Aim of the task | From the line with "-- ==== Sys2Proof/Machine/State.lean" through the line with "## Stops -/", repeat the entries verbatim, both end lines included, and add nothing.
===== Extracted material =====
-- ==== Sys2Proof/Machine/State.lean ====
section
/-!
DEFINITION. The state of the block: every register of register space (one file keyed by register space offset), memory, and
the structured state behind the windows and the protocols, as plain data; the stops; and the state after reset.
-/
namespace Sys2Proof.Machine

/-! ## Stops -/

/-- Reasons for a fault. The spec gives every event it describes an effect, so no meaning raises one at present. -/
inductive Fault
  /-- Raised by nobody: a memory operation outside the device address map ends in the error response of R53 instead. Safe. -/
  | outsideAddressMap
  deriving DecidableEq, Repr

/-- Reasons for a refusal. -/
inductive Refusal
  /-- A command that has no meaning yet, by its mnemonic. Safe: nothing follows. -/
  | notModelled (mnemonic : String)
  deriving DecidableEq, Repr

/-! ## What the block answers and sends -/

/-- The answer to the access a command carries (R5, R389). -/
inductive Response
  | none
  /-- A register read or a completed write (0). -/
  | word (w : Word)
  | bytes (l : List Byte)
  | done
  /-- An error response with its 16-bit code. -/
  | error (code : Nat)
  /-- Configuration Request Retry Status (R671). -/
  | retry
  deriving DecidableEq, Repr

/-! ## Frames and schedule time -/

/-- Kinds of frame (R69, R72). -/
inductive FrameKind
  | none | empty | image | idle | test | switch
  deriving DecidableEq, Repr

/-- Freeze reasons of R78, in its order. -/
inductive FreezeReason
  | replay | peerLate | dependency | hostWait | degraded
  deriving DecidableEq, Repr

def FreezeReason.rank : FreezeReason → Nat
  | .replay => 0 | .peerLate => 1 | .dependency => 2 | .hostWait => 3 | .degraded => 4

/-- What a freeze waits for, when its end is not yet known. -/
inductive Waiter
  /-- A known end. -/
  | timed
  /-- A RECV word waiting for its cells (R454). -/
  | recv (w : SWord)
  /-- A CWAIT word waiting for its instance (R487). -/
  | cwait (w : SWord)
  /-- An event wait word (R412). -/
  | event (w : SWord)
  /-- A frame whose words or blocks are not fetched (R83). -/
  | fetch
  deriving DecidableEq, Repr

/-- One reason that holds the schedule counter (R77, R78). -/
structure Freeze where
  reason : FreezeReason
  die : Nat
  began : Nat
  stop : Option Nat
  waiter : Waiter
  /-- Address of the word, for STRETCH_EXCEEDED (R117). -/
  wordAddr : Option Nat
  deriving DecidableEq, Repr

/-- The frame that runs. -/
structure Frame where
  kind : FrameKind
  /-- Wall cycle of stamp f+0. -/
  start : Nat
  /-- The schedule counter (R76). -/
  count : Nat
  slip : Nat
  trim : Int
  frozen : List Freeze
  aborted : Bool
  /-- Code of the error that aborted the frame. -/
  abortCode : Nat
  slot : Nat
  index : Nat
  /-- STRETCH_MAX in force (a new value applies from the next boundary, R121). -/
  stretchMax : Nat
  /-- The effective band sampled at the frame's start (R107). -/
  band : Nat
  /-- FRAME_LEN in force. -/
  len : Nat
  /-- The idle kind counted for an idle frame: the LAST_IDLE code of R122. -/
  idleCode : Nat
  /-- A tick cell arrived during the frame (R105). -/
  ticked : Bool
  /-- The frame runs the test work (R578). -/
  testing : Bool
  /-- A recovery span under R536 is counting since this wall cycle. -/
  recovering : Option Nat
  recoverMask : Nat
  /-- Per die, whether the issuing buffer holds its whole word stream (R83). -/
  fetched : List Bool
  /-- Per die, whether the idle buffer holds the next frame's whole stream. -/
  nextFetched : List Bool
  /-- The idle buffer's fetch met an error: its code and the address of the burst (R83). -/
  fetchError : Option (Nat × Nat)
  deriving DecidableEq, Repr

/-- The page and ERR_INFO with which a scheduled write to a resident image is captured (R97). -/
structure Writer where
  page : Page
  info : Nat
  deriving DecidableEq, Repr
=====
===== Extracted material =====
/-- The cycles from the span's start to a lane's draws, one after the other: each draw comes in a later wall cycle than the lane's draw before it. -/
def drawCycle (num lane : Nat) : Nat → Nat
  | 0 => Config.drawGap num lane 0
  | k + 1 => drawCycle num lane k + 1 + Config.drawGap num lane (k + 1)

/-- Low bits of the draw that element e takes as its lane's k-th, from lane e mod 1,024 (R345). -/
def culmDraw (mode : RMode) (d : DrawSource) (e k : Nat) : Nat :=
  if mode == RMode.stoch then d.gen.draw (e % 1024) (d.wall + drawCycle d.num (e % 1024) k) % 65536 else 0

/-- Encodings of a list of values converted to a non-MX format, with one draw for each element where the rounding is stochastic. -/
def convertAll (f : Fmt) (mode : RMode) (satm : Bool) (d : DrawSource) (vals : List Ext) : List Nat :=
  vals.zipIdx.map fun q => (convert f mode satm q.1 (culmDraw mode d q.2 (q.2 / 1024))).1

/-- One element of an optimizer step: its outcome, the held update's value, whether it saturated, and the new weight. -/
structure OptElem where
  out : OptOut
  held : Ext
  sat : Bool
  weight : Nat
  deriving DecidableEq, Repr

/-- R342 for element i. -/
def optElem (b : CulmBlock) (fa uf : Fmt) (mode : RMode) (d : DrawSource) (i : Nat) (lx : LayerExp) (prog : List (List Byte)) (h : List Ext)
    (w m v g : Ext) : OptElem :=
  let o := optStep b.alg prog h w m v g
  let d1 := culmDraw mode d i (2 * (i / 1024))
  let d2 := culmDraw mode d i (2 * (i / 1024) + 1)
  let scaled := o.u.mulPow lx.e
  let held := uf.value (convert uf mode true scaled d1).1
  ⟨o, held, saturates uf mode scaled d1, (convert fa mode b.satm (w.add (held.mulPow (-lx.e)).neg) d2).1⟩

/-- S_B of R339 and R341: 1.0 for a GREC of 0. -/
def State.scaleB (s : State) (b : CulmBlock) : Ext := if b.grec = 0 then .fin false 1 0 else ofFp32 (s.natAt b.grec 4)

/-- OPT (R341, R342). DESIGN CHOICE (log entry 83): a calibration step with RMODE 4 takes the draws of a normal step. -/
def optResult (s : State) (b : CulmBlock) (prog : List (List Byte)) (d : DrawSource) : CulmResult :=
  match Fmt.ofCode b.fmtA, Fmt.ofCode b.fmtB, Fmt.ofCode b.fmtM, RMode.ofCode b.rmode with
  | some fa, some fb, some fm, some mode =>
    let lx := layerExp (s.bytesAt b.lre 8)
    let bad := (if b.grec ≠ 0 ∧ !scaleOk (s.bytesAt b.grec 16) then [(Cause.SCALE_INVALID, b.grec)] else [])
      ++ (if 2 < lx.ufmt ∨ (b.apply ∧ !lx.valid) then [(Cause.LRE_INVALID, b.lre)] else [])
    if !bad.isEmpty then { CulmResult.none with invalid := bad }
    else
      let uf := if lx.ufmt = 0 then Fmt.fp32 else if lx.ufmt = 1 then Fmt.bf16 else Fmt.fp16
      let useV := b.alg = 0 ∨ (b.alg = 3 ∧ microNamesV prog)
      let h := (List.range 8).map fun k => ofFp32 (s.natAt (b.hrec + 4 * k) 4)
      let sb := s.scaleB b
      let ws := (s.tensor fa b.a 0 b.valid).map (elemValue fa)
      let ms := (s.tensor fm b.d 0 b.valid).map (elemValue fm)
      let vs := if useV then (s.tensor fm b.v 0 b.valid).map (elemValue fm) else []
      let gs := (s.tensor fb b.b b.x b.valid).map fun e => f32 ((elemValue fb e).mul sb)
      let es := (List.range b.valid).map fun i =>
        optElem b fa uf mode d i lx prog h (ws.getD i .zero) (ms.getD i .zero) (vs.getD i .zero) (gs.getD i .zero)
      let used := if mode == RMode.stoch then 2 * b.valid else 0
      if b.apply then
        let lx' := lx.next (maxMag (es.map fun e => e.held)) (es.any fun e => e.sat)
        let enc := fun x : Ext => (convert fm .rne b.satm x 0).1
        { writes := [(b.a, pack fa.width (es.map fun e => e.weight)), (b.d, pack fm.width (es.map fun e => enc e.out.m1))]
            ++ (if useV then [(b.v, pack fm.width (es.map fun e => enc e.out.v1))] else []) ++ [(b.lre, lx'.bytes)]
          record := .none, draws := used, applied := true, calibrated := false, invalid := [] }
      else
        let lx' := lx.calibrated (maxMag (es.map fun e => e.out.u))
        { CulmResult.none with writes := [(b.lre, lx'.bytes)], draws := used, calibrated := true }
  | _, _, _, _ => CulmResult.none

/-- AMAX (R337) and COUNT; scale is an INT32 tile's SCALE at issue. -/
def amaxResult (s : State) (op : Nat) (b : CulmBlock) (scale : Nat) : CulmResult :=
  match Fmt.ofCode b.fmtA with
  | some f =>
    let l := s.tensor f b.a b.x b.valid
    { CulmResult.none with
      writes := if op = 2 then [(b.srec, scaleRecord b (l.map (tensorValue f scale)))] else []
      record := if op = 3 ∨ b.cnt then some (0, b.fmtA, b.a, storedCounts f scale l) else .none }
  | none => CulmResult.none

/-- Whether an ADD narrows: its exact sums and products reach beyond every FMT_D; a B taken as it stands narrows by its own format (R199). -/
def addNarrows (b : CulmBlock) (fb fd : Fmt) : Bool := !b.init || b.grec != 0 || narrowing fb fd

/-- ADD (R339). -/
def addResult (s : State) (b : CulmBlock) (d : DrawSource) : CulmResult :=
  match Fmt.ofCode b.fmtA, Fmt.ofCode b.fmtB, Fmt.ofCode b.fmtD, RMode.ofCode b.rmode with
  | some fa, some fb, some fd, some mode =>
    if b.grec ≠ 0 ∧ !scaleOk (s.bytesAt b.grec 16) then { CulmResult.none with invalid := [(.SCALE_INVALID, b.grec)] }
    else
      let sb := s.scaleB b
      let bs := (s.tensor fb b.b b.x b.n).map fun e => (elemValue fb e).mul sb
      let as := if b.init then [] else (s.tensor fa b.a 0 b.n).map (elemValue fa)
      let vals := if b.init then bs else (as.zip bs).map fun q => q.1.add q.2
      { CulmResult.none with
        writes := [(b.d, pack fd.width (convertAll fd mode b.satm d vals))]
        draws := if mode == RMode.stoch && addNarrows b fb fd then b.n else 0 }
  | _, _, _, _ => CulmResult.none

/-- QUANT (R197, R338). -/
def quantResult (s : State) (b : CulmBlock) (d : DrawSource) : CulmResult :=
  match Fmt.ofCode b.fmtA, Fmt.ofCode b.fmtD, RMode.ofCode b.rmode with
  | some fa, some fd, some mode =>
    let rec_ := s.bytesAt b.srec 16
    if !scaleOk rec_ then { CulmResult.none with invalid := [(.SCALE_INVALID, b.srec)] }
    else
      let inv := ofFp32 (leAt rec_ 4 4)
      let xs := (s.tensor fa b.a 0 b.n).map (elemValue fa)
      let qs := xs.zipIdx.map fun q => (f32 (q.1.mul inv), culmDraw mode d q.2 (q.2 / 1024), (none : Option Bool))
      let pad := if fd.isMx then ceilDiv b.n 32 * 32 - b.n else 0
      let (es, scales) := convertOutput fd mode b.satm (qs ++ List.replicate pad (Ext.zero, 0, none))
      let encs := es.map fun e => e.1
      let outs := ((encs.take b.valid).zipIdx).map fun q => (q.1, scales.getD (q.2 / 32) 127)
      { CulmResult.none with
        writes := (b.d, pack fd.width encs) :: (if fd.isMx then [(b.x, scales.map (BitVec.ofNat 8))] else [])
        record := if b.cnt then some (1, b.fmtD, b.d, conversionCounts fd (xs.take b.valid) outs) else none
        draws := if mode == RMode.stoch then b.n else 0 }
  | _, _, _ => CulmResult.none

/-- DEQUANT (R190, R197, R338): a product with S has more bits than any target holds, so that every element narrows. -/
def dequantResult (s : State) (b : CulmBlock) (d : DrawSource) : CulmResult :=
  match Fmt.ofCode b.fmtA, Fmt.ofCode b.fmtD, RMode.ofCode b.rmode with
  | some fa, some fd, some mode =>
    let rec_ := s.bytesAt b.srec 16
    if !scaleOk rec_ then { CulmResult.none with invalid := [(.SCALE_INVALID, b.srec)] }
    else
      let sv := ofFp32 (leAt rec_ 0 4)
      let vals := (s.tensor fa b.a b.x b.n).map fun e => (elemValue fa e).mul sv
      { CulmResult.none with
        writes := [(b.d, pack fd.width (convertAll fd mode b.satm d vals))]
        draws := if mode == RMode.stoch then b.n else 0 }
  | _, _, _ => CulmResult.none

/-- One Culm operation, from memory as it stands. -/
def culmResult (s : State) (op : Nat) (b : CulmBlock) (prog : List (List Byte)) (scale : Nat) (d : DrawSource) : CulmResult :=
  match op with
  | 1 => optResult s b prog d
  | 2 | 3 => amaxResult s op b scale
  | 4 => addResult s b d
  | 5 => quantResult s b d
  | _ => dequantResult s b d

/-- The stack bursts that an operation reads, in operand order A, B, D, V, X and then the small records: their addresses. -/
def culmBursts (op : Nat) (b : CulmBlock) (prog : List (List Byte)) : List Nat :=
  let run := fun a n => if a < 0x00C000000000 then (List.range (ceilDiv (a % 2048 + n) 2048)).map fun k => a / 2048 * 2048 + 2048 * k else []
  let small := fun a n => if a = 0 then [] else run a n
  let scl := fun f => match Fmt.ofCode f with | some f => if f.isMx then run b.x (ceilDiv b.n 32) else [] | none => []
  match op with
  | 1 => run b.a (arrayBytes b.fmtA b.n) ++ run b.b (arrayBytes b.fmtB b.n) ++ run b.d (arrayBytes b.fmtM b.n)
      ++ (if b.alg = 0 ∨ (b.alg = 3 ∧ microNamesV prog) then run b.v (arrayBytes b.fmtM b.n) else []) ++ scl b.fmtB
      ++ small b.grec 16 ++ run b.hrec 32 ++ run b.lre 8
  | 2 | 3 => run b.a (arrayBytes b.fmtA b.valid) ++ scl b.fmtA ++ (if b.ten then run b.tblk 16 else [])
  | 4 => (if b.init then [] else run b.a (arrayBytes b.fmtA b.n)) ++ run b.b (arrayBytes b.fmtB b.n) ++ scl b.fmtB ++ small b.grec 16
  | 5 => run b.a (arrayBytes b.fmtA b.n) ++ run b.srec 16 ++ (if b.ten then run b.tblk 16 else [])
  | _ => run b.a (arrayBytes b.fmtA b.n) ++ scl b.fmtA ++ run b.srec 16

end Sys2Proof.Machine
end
=====
Solved problem |
-- ==== Sys2Proof/Machine/State.lean ====
section
/-!
DEFINITION. The state of the block: every register of register space (one file keyed by register space offset), memory, and
the structured state behind the windows and the protocols, as plain data; the stops; and the state after reset.
-/
namespace Sys2Proof.Machine

/-! ## Stops -/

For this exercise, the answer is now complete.